Since no running jails were using Shared Memory or Semaphores I could use ipcrm -W to clean up everything:
[tsr@sorthat ~]$ sudo ipcrm -W [tsr@sorthat ~]$ ipcs -t Message Queues: T ID KEY MODE OWNER GROUP STIME RTIME CTIME Shared Memory: T ID KEY MODE OWNER GROUP ATIME DTIME CTIME Semaphores: T ID KEY MODE OWNER GROUP OTIME CTIME [tsr@sorthat ~]$
This command should be used with care, be very sure you know what you are doing. It should only be used if you are certain nothing else is running which needs the shared memory or semaphores. ipcrm also has switches to delete individual semaphore sets or shared memory segments in cases where that is needed.
After cleaning up the old semaphores PostgreSQL started up without any problems. After that I started the Zabbix jails again, and then I started writing this blogpost so I never have to go through this again.

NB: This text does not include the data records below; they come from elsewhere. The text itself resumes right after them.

-- ==== Sys2Proof/Machine/Fp.lean ====
section
/-!
DEFINITION. Floating point of every format (R70 to R75, R123 to R128): exact values, one rounding, the flags.
-/

namespace Sys2Proof.Machine

/-- A floating-point format: exponent and fraction widths, bias, and whether it is F8E4, which has no infinity (R123). -/
structure Fmt where
  ebits : Nat
  fbits : Nat
  bias : Int
  e4 : Bool := false
  deriving DecidableEq, Repr

/-- binary32 (R124). -/
def fmtF32 : Fmt := { ebits := 8, fbits := 23, bias := 127 }

/-- binary64 (R124). -/
def fmtF64 : Fmt := { ebits := 11, fbits := 52, bias := 1023 }

/-- The format of an F tag (R123, R124); other tags are no format and get binary64, which no caller asks for. -/
def fmtOf : Tag → Fmt
  | .f8e4 => { ebits := 4, fbits := 3, bias := 7, e4 := true }
  | .f8e5 => { ebits := 5, fbits := 2, bias := 15 }
  | .bf16 => { ebits := 8, fbits := 7, bias := 127 }
  | .f16 => { ebits := 5, fbits := 10, bias := 15 }
  | .f32 => fmtF32
  | _ => fmtF64

/-- Width of a format in bits. -/
def Fmt.width (f : Fmt) : Nat := 1 + f.ebits + f.fbits

/-- The smallest exponent of a normal number. -/
def Fmt.emin (f : Fmt) : Int := 1 - f.bias

/-- A value: a NaN, an infinity, or ±m·2^e exactly. -/
inductive Fv where
  | nan (signalling : Bool)
  | inf (neg : Bool)
  | fin (neg : Bool) (m : Nat) (e : Int)
  deriving DecidableEq, Repr

/-- The flags NV, DZ, OF, UF, NX as a number (R70). -/
abbrev Flags := BitVec 5

/-- NV. -/
def flagNV : Flags := 16
/-- DZ. -/
def flagDZ : Flags := 8
/-- OF. -/
def flagOF : Flags := 4
/-- UF. -/
def flagUF : Flags := 2
/-- NX. -/
def flagNX : Flags := 1

/-- The canonical NaN of a format (R125). -/
def Fmt.nan (f : Fmt) : Nat :=
  if f.e4 then 0x7F else (2 ^ f.ebits - 1) * 2 ^ f.fbits + 2 ^ (f.fbits - 1)

/-- The sign of a value. -/
def Fv.neg : Fv → Bool
  | .nan _ => false
  | .inf n => n
  | .fin n _ _ => n

/-- The value is a signalling NaN. -/
def Fv.isSnan : Fv → Bool
  | .nan s => s
  | _ => false

/-- The value is a NaN. -/
def Fv.isNan : Fv → Bool
  | .nan _ => true
  | _ => false

/-- The value is zero. -/
def Fv.isZero : Fv → Bool
  | .fin _ 0 _ => true
  | _ => false

/-- The sign bit of an encoding. -/
def Fmt.sign (f : Fmt) (k : Nat) : Bool := bit (f.width - 1) k

/-- The value of an encoding (R123, R124). -/
def Fmt.decode (f : Fmt) (k : Nat) : Fv :=
  let frac := bits 0 f.fbits k
  let ex := bits f.fbits f.ebits k
  let neg := f.sign k
  if f.e4 && ex = 15 && frac = 7 then .nan false
  else if !f.e4 && ex = 2 ^ f.ebits - 1 then
    if frac = 0 then .inf neg else .nan (!bit (f.fbits - 1) frac)
  else if ex = 0 then .fin neg frac (f.emin - f.fbits)
  else .fin neg (frac + 2 ^ f.fbits) ((ex : Int) - f.bias - f.fbits)

/-- A subnormal encoding. -/
def Fmt.subnormal (f : Fmt) (k : Nat) : Bool := bits f.fbits f.ebits k = 0 && bits 0 f.fbits k != 0

/-- The value a source element has under FZ (R128): under FZ = 2 a subnormal is a zero of its sign. -/
def Fmt.source (f : Fmt) (fz : Fz) (k : Nat) : Fv :=
  if fz = .flushAll && f.subnormal k then .fin (f.sign k) 0 0 else f.decode k

/-- The encoding of an infinity (R123: F8E4 has none and takes ±448, with OF and NX). -/
def Fmt.infinity (f : Fmt) (neg : Bool) : Nat × Flags :=
  let s := if neg then 2 ^ (f.width - 1) else 0
  if f.e4 then (s + 0x7E, flagOF ||| flagNX) else (s + (2 ^ f.ebits - 1) * 2 ^ f.fbits, 0)

/-- The largest finite magnitude's encoding. -/
def Fmt.maxFinite (f : Fmt) : Nat := if f.e4 then 0x7E else (2 ^ f.ebits - 1) * 2 ^ f.fbits - 1

/-- The encoding of a zero. -/
def Fmt.zero (f : Fmt) (neg : Bool) : Nat := if neg then 2 ^ (f.width - 1) else 0

/-- The canonical NaN, with NV when the operation was invalid. -/
def Fmt.nanResult (f : Fmt) (invalid : Bool) : Nat × Flags := (f.nan, if invalid then flagNV else 0)

/-- Does rounding go up in magnitude? `m` is the truncated magnitude, `half` and `rest` the bit below it and whether
anything lies below that (R70). -/
def roundsUp (rm : Rm) (neg : Bool) (m : Nat) (half rest : Bool) : Bool :=
  match rm with
  | .rne => half && (rest || m % 2 == 1)
  | .rtz => false
  | .rup => !neg && (half || rest)
  | .rdn => neg && (half || rest)
  | .rna => half

/-- A magnitude m·2^e (`sticky`: a little more than that) cut to a multiple of 2^q and rounded: the multiple, and
whether the result is inexact. -/
def roundTo (rm : Rm) (neg : Bool) (m : Nat) (e : Int) (sticky : Bool) (q : Int) : Nat × Bool :=
  if q ≤ e then
    let t := m <<< (e - q).toNat
    (if roundsUp rm neg t false sticky then t + 1 else t, sticky)
  else
    let k := (q - e).toNat
    let t := m >>> k
    let half := m.testBit (k - 1)
    let rest := sticky || m % 2 ^ (k - 1) != 0
    (if roundsUp rm neg t half rest then t + 1 else t, half || rest)

/-- Round (R5) of ±m·2^e, m > 0, into a format: the encoding and OF, UF, NX. Tininess is detected after rounding (R70);
`flush` is FZ ≠ 0 (R128); F8E4 saturates (R123). -/
def Fmt.round (f : Fmt) (rm : Rm) (flush neg : Bool) (m : Nat) (e : Int) (sticky : Bool) : Nat × Flags :=
  let s := if neg then 2 ^ (f.width - 1) else 0
  let ex := e + (m.log2 : Int)
  -- with an unbounded exponent, for overflow and tininess
  let (u, _) := roundTo rm neg m e sticky (ex - f.fbits)
  let uq := ex - (f.fbits : Int)
  let above := if f.e4 then decide (9 ≤ ex) || (ex = 8 && decide (14 < u))
    else decide (f.bias < ex) || (ex = f.bias && u == 2 ^ (f.fbits + 1))
  if above then
    if f.e4 then (s + 0x7E, flagOF ||| flagNX)
    else
      let toInf := match rm with
        | .rne | .rna => true
        | .rtz => false
        | .rup => !neg
        | .rdn => neg
      (s + (if toInf then (2 ^ f.ebits - 1) * 2 ^ f.fbits else f.maxFinite), flagOF ||| flagNX)
  else
    let tiny := decide (ex < f.emin) && !(ex = f.emin - 1 && u == 2 ^ (f.fbits + 1))
    let q := max uq (f.emin - f.fbits)
    let (r, inexact) := roundTo rm neg m e sticky q
    let nx : Flags := if inexact then flagNX else 0
    if flush && r != 0 && r < 2 ^ f.fbits && q = f.emin - f.fbits then (s, flagUF ||| flagNX)
    else
      let uf : Flags := if tiny && inexact then flagUF else 0
      -- adding the exponent field to a carried-out significand carries into it
      let enc := if r < 2 ^ f.fbits then r
        else ((q + f.fbits + f.bias).toNat - 1) * 2 ^ f.fbits + r
      (s + enc, nx ||| uf)

/-- Round of a value, zero and the specials included. -/
def Fmt.roundFv (f : Fmt) (rm : Rm) (flush : Bool) : Fv → Nat × Flags
  | .nan s => f.nanResult s
  | .inf n => f.infinity n
  | .fin n m e => if m = 0 then (f.zero n, 0) else f.round rm flush n m e false

/-- The exact sum of two finite values, a zero sum taking the sign of IEEE 754-2019 for the mode (R74). -/
def finAdd (rm : Rm) (n1 : Bool) (m1 : Nat) (e1 : Int) (n2 : Bool) (m2 : Nat) (e2 : Int) : Fv :=
  let e := min e1 e2
  let z : Int := (if n1 then -1 else 1) * (m1 <<< (e1 - e).toNat : Nat) + (if n2 then -1 else 1) * (m2 <<< (e2 - e).toNat : Nat)
  if z = 0 then .fin (if n1 = n2 && m1 = 0 && m2 = 0 then n1 else rm = .rdn) 0 0
  else .fin (decide (z < 0)) z.natAbs e

/-- The exact sum, or an invalid operation (none). -/
def Fv.add (rm : Rm) : Fv → Fv → Option Fv
  | .inf a, .inf b => if a = b then some (.inf a) else none
  | .inf a, _ => some (.inf a)
  | _, .inf b => some (.inf b)
  | .fin n1 m1 e1, .fin n2 m2 e2 => some (finAdd rm n1 m1 e1 n2 m2 e2)
  | a, _ => some a

/-- The exact product, or an invalid operation (none). -/
def Fv.mul : Fv → Fv → Option Fv
  | .inf a, .inf b => some (.inf (a != b))
  | .inf a, .fin n m _ => if m = 0 then none else some (.inf (a != n))
  | .fin n m _, .inf b => if m = 0 then none else some (.inf (n != b))
  | .fin n1 m1 e1, .fin n2 m2 e2 => some (.fin (n1 != n2) (m1 * m2) (e1 + e2))
  | a, _ => some a

/-- The value with its sign inverted. -/
def Fv.negate : Fv → Fv
  | .nan s => .nan s
  | .inf n => .inf !n
  | .fin n m e => .fin (!n) m e

/-- A result of two operands: the canonical NaN when either is a NaN, with NV for a signalling one (R72), else the
exact result rounded, or NV when there is none. -/
def arith2 (f : Fmt) (rm : Rm) (flush : Bool) (a b : Fv) (r : Option Fv) : Nat × Flags :=
  if a.isNan || b.isNan then f.nanResult (a.isSnan || b.isSnan)
  else match r with
    | none => f.nanResult true
    | some v => f.roundFv rm flush v

/-- a + b (R73). -/
def fpAdd (f : Fmt) (rm : Rm) (flush : Bool) (a b : Fv) : Nat × Flags := arith2 f rm flush a b (a.add rm b)

/-- a − b (R73). -/
def fpSub (f : Fmt) (rm : Rm) (flush : Bool) (a b : Fv) : Nat × Flags := arith2 f rm flush a b (a.add rm b.negate)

I have no idea why PostgreSQL crashed in the first place. I also have no idea why it was unable to clean up the lingering semaphores after the crash. But at least I know how to find and remove any lingering semaphores in case it happens again. I will also increase the semaphore limit kern.ipc.semmns to a large enough value that it can handle at least twice what PostgreSQL needs, so if this happens again it should still be able to start.
I kind of feel like the FreeBSD rc.d init script PostgreSQL should run ipcrm to clean up any lingering stuff before starting it, but people on #postgres on Freenode seemed to disagree.
PostgreSQL 10 uses Posix Semaphores instead of SYSV IPC semaphores, which will make the problem with semaphores for PostgreSQL go away entirely.